I am working on a regex that would parse the logs into groups to write into a df. Some of the log events break over multiple lines. I am doing this jupyter notebook
I am trying to find a regex that looks forward for the start of the next line that starts with a time stamp.
I am not sure if regex would get me past multiple lines.

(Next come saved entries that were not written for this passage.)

/-- A round of `gbar` is complete when every block has been placed and every strand that has not ended waits in it (R143). -/
def settleGbar (s : State) (g : Nat) : State :=
  match s.grids.get? g with
  | none => s
  | some gr =>
      let all := match gr.dims with | some (x, y, z) => gr.placed == x * y * z | none => false
      let sts := gridStrands s g
      if all && !sts.isEmpty && sts.all fun st => st.wait == .gbar gr.round then
        s.modGrid g fun gr => { gr with round := gr.round + 1 }
      else s

/-- What a strand that ends leaves behind (R201): its stores, atomics and counted reads go on as orphans in the order they have,
other reads are not made, and nothing in flight bears its slot any more. -/
def Cluster.abandon (cl : Cluster) (m : Me) (out : List Access) : Cluster :=
  let dead := out.filter fun a => !a.kept
  let feeds := fun (d : Delivery) (a : Access) => match a.dest with | .delivery id _ => id == d.id | _ => false
  { cl with
    orphans := cl.orphans ++ (out.filter Access.kept).map (fun a =>
      { strand := m.st.num, block := m.st.block, ctx := m.ctx, access := a.forget })
    deliveries := cl.deliveries.filter fun d => !(d.discard && dead.any (feeds d))
    landings := cl.landings.map fun l => if l.slot == m.k then { l with slot := 8 } else l
    jobs := cl.jobs.map fun j => if j.slot == m.k && j.block == m.st.block then { j with slot := 8 } else j
    tileOps := cl.tileOps.map fun x => if x.slot == m.k then { x with slot := 8 } else x
    bankOps := cl.bankOps.map fun x => if x.slot == m.k then { x with slot := 8 } else x }

/-- The strand ends: its slot is free, a handler it ran releases the freeze, its tasks wait no more, its job faults pass on, and
its block may retire (R94, R201, R202). -/
def endStrand (s : State) (m : Me) : State :=
  let out := match s.strand? m.c m.k with | some st => st.out | none => []
  let s := passDebts (dropDebts s m.c fun i => out.any fun a => a.id == i && !a.kept) m.c m.k
  let s := s.modCluster m.c fun cl =>
    let cl := cl.abandon m out
    let cl := if m.inH then cl.release else cl
    { cl with
      strands := cl.strands.del m.k
      power := cl.power.without (fun t => t < 16 && t % 8 == m.k)
      turn := m.k }
  let s := m.st.jobFaults.foldl (fun s f => orphanFault s m.c m.st.block m.blk.grid f) (dropReplies s)
  let s := settleGbar s m.blk.grid
  retireBlock s m.c m.st.block

/-- `halt` (R94), and `ret` at CDEPTH 0 of a spawned callee (R88): an implicit join, then the end of an inline callee (R91), or
`tail` and the end of the strand. A tracker entry stands for what a strand that had tailed has sent since too.
Log 28 (DEDUCED). -/
def haltEff (s : State) (m : Me) (stop : Bool) : Eff :=
  match jobFault? s m with
  | some e => e
  | none =>
      if !childrenDone s m then .stall .sleep s
      else match m.st.frames with
        | f :: rest => .ended (retireAt (endInline s m f rest) m stop false f.resume)
        | [] =>
            if !trackerRoom s m then .stall .engine s
            else .ended (endStrand (noteSite (doTail s m) m stop) m)

def execHalt (o : SOps) (s : State) : Host.Outcome State Fault Refusal :=
  issue s 0x4A o.hdr.stop { bo := true, ord := true } fun m => haltEff s m o.hdr.stop

/-- `ret` (R88). -/
def execRet (o : SOps) (s : State) : Host.Outcome State Fault Refusal :=
  match me? s with
  | none => .fault .noStrand
  | some m =>
      if m.st.isCallee && m.st.regs.cdepth == 0 then
        issue s 0x45 o.hdr.stop { bo := true, ord := true } fun m => haltEff s m o.hdr.stop
      else
        issue s 0x45 o.hdr.stop { src := [(63, false)] } fun m =>
          transfer s m true ((m.st.regs.get 63).truncate 57) fun s =>
            m.setRegs s fun r => { r with cdepth := r.cdepth - (if r.cdepth = 0 then 0 else 1) }

/-! ### Launch, traps, waits (R95-R98) -/

/-- The context's device launch queue (R281). -/
def deviceQueue (s : State) (ctx : Nat) : Option (Nat × Queue) :=
  s.queues.find? fun p => p.2.ctx == ctx && p.2.dev

/-- The record is copied into the queue, or nothing is submitted (R281): SD. -/
def submitLaunch (s : State) (m : Me) (va : Nat) (bs : List Byte) : State × Nat :=
  match deviceQueue s m.ctx with
  | none => (s, 1)
  | some (_, r) =>
      let tail := (r.tail s).toNat
      let entry := r.rbase + 256 * (tail % 2 ^ r.rlog)
      if tail - r.head.toNat == 2 ^ r.rlog || (hubPa s m.ctx (.store false) entry).isNone then (s, 1)
      else
        let bs := bs.take 47 ++ [BitVec.ofNat 8 (m.blk.depth + 1)] ++ bs.drop 48
        let s := hubStore s m.ctx entry 256 (leNat bs)
        let s := s.modCtx m.ctx fun x => { x with subs := x.subs.set tail (m.blk.grid, fieldAt bs 24 8) }
        let s := s.modGrid m.blk.grid fun g => { g with children := g.children + 1 }
        let s := ringBell s r.door (tail + 1)
        (record s m.c 0x0A m.ctx m.k m.blk.index
          (payload [(49, va / 256), (1, 0), (8, 0), (4, m.blk.depth + 1), (2, 3)]), 0)

/-- The memory ports of the record and of the ring entry that it is to be copied into are ready (29 R371). -/
def launchPorts (s : State) (m : Me) (va : Nat) : Bool :=
  hubReady s m.ctx va 256 && match deviceQueue s m.ctx with
    | none => true
    | some (_, r) => hubReady s m.ctx (r.rbase + 256 * ((r.tail s).toNat % 2 ^ r.rlog)) 256

def execLaunchI (o : SOps) (s : State) : Host.Outcome State Fault Refusal :=
  issue s 0x4B o.hdr.stop { sUses o true true false false with ord := true } fun m =>
    let va := (m.st.regs.get o.sa).toNat
    if va % 256 != 0 then .trap causeMisalign (addrInfo 0 va) s
    else match checkDirect s m.ctx .load va with
      | .trap c => .trap c (addrInfo 0 va) s
      | .miss _ => .stall .engine s
      | .ok pa _ =>
          if !launchPorts s m va then .stall .engine s
          else if poisonedAt s pa || poisonedAt s (pa + 128) then .trap causeEcc (physLocation pa) s
          else if 10 < m.blk.depth + 1 then .trap causeNestDepth 0 s
          else if !m.quiet s || owed s m.c m.k m.st.block none pa 256 then .stall .engine s
          else
            let (s, v) := submitLaunch (hubHolds s m.ctx va 256) m va (seenBytes s pa 256)
            .done (lateScalar s m o.sd (some (BitVec.ofNat 64 v)))

def execTrapI (o : SOps) (s : State) : Host.Outcome State Fault Refusal :=
  issue s 0x4C o.hdr.stop {} fun _ => .trap causeUserTrap (o.imm32.zeroExtend 64 &&& 0xFFFF) s

/-- `bkpt` (R96): a breakpoint takes effect only at a stop site (R60, R250), and in a handler it is DOUBLE in every case (R247).
Log 28 (DEDUCED). -/
def execBkpt (o : SOps) (s : State) : Host.Outcome State Fault Refusal :=
  issue s 0x4E o.hdr.stop {} fun m => if !o.hdr.stop && !m.inH then .done s else .trap causeBkpt (o.imm32.zeroExtend 64 &&& 0xFFFF) s

/-- `tret` (R96, R248). In an inline callee of a handler it returns with the callee's TRPC and TSTATE, and the frame stays.
Log 28 (DEDUCED). -/
def execTret (o : SOps) (s : State) : Host.Outcome State Fault Refusal :=
  issue s 0x4D o.hdr.stop {} fun m =>
    if !m.inH then .trap causeAccess 0 s
    else
      let s := retireAt s m o.hdr.stop false (successor m.st.pc)
      match meAt s m.c m.k with
      | none => .ended s
      | some m => .ended (returnFromHandler s m)

/-- `wait` (R97): 0 with no watch armed, 1 when it has fired, 2 when the timeout has passed, and else it sleeps. -/
def waitEff (s : State) (m : Me) (o : SOps) (ext : Bool) : Eff :=
  let write := fun (v : Word) (keep : Bool) => Eff.done (m.setRegs s fun r =>
    { r.put o.sd v with watch := if keep then r.watch else none })
  match m.st.regs.watch with
  | none => write 0 true
  | some w =>
      if w.fired then write 1 false
      else match m.st.wait with
        | .timedOut => write 2 true
        | .asleep e l => .stall (if e then .extWait else .sleep)
            (s.modStrand m.c m.k fun st => { st with wait := .asleep e l })
        | _ =>
            let n := (m.st.regs.get o.sa).toNat
            .stall (if ext then .extWait else .sleep)
              (s.modStrand m.c m.k fun st => { st with wait := .asleep ext (if n == 0 then none else some n) })

def execWaitInt (o : SOps) (s : State) : Host.Outcome State Fault Refusal :=
  issue s 0x4F o.hdr.stop (sUses o true true false false) fun m => waitEff s m o false

def execWaitExt (o : SOps) (s : State) : Host.Outcome State Fault Refusal :=
  issue s 0x4F o.hdr.stop (sUses o true true false false) fun m => waitEff s m o true

/-- `yield` (R98): passed over for one opportunity. -/
def execYield (o : SOps) (s : State) : Host.Outcome State Fault Refusal :=
  issue s 0x50 o.hdr.stop {} fun m => .done (s.modStrand m.c m.k fun st => { st with yielded := true })

end Sys2Proof.Machine
end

This fails with the 'new line' in the look forward near the end.
regex = re.compile(
'(?P<time>(\d{2}\:\d{2}\:\d{2}.\d{3}))'
'(?P<a>\s(\[T\:))?'
'(?P<token>\d{15})?'
'(?P<b>(\]\s{))?'
'(?P<event_type>.*\:\d)?'
'(?P<c>\}\s)'
'(?P<message>.*)'
'(?=^\d{2}\d{2})'
This works but breaks the last message at the \d{2}\d{2} but it has to be in the same line, not the next line.
regex = re.compile(
'(?P<time>(\d{2}\:\d{2}\:\d{2}.\d{3}))'
'(?P<a>\s(\[T\:))?'
'(?P<token>\d{15})?'
'(?P<b>(\]\s{))?'
'(?P<event_type>.*\:\d)?'
'(?P<c>\}\s)'
'(?P<message>.*)'
'(?=\d{2}\d{2})'
I am testing the regex with this:
with open(ors_log) as f:
for m in regex.finditer(f.read()):
if m:
print(m.group('time', 'a', 'token', 'b', 'event_type', 'c', 'message'))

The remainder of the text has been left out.